House debates
Monday, 29 October 2012
Private Members' Business
Asylum Seekers: Sri Lanka
7:22 pm
Ed Husic (Chifley, Australian Labor Party) Share this | Hansard source
Without doubt, one of the few things that nearly everyone in this place agrees upon is that the arrival of asylum seekers by sea presents a massive and unacceptable risk to both those making the journey and those forced to rescue asylum seekers who have met with misfortune because they have fallen foul of that risk. While there is major agreement about this, there is massive disagreement in finding a way forward to manage this risk. In an effort to burst open the deadlock that presents itself, the federal government brought together an eminent trio of Australians tasked with the objective of developing a series of policy proposals to help us deal with one of the most contentious areas of contemporary public policy.

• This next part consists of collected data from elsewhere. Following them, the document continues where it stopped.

-- ==== Sys2Proof/Tests/Slice0.lean ====
section
/-! SUPPORT. Tests on fixed values, and for each obligation with hypotheses a state that meets them. The expected
results are those of 95_test_vectors.md, named by their ids, or written out from the rule cited. -/

namespace Sys2Proof.Tests

open Sys2Proof Sys2Proof.Machine

/-! ### Helpers -/

/-- What a step that goes on leaves in the part of the state asked for. -/
def seen {α : Type} (f : State → α) : Host.Outcome State Fault Refusal → Option α
  | .next t => some (f t)
  | _ => none

/-- The fault a step ends in. -/
def faultOf : Host.Outcome State Fault Refusal → Option Fault
  | .fault f => some f
  | _ => none

/-- The state with the registers and values listed. -/
def withRegs (s : State) : List (RegName × Byte) → State
  | [] => s
  | r :: rs => withRegs (s.setReg r.1 r.2) rs

/-- The state with memory bytes from an address on. -/
def withBytes (s : State) (a : Nat) (bytes : List Byte) : State := s.setMem (Memory.writeAll s.mem a bytes)

/-- The state with the pixels listed turned on. -/
def withPixels (s : State) (on : List (Nat × Nat)) : State :=
  s.setScreen (on.foldl (fun scr p => scr.setPixel p.1 p.2 true) s.screen)

/-- The pixels that are on in the rows listed, row by row. -/
def lit (s : State) (ys : List Nat) : List (Nat × Nat) :=
  ys.flatMap fun y => ((List.range 64).filter fun x => s.screen.pixel x y).map fun x => (x, y)

/-- Reset, with registers, and an instruction word at 0x200. -/
def start (rs : List (RegName × Byte)) (word : Nat) : State :=
  (withRegs State.reset rs).withFetchWord 16 word

/-- `start` with `I`. -/
def startI (i : Addr) (rs : List (RegName × Byte)) (word : Nat) : State := (start rs word).setI i

/-- `startI` with bytes from 0x300 on. -/
def startM (i : Addr) (bytes : List Byte) (rs : List (RegName × Byte)) (word : Nat) : State :=
  withBytes (startI i rs word) 0x300 bytes

/-- An instruction word at any address, `pc` there. -/
def startAt (a : Addr) (rs : List (RegName × Byte)) (word : Nat) : State :=
  ((withRegs State.reset rs).setPc a).withFetchWord 16 word

/-- `start` at a stack depth. -/
def startSp (d : Fin 17) (word : Nat) : State := { start [] word with sp := d }

/-! ### Well-formedness: an ill-formed term for each check -/

theorem test_wellFormed_admits_every_unchecked_nibble :
    (Instr.cls 0x5).wellFormed = true ∧ (Instr.seReg 1 2 0xF).wellFormed = true := by decide

theorem test_canonical_refuses_cls : (Instr.cls 0x5).canonical = false := by decide
theorem test_canonical_refuses_ret : (Instr.ret 0xF).canonical = false := by decide
theorem test_canonical_refuses_seReg : (Instr.seReg 1 2 0xF).canonical = false := by decide
theorem test_canonical_refuses_sneReg : (Instr.sneReg 0xA 0xB 7).canonical = false := by decide
theorem test_canonical_admits : (Instr.seReg 1 2 0).canonical = true ∧ (Instr.drw 0 0 0).canonical = true := by
  decide

/-- R-2, R-3. -/
theorem test_programFits_refuses_3585 :
    programFits (List.replicate 3585 0) = false ∧ programFits (List.replicate 3584 0) = true := by
  unfold programFits
  rw [List.length_replicate, List.length_replicate]
  decide

theorem test_fontWellFormed_refuses_79_bytes : fontWellFormed (Config.defaultFont.take 79) = false := by decide
theorem test_fontWellFormed_refuses_another_first_byte :
    fontWellFormed (0x00 :: Config.defaultFont.drop 1) = false := by decide
theorem test_fontWellFormed_admits_the_default : fontWellFormed Config.defaultFont = true := by decide

/-! ### Decoding: every constructor, from a word written out from its pattern in 30_encoding.md R75 -/

/-- E-1 to E-4, and `1NNN`, `2NNN`. -/
theorem test_decode_groups_0_1_2 :
    decode 0x00E0 = .ok (.cls 0) ∧ decode 0x05E0 = .ok (.cls 5) ∧ decode 0x00EE = .ok (.ret 0) ∧
      decode 0x0FEE = .ok (.ret 0xF) ∧ decode 0x1ABC = .ok (.jp 0xABC) ∧ decode 0x2DEF = .ok (.call 0xDEF) :=
  ⟨rfl, rfl, rfl, rfl, rfl, rfl⟩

The expert panel was made up of Paris Aristotle AM and Professor Michael L'Estrange AO, and it was headed by former Air Chief Marshal Angus Houston. The report, while carried out in a tight time frame, was thoroughly thoughtful and considered. It canvassed a range of options to help us manage this exceptionally challenging issue, but it was underpinned and its 22 recommendations were underpinned with a set of principles. It urged policy makers to do the same, ensuring a transparent, consistent approach to policy development and management. If members of the public have not read the panel's report yet, I would urge them to do so because it clearly lays out the scale and nature of the problem and then employs an incentive and disincentive approach to help deal with the issue. For example, the report recommended Australia's humanitarian intake be lifted to help those stuck in refugee camps to have their applications for asylum assessed quicker, instead of risking a journey on a people smuggler's vessel.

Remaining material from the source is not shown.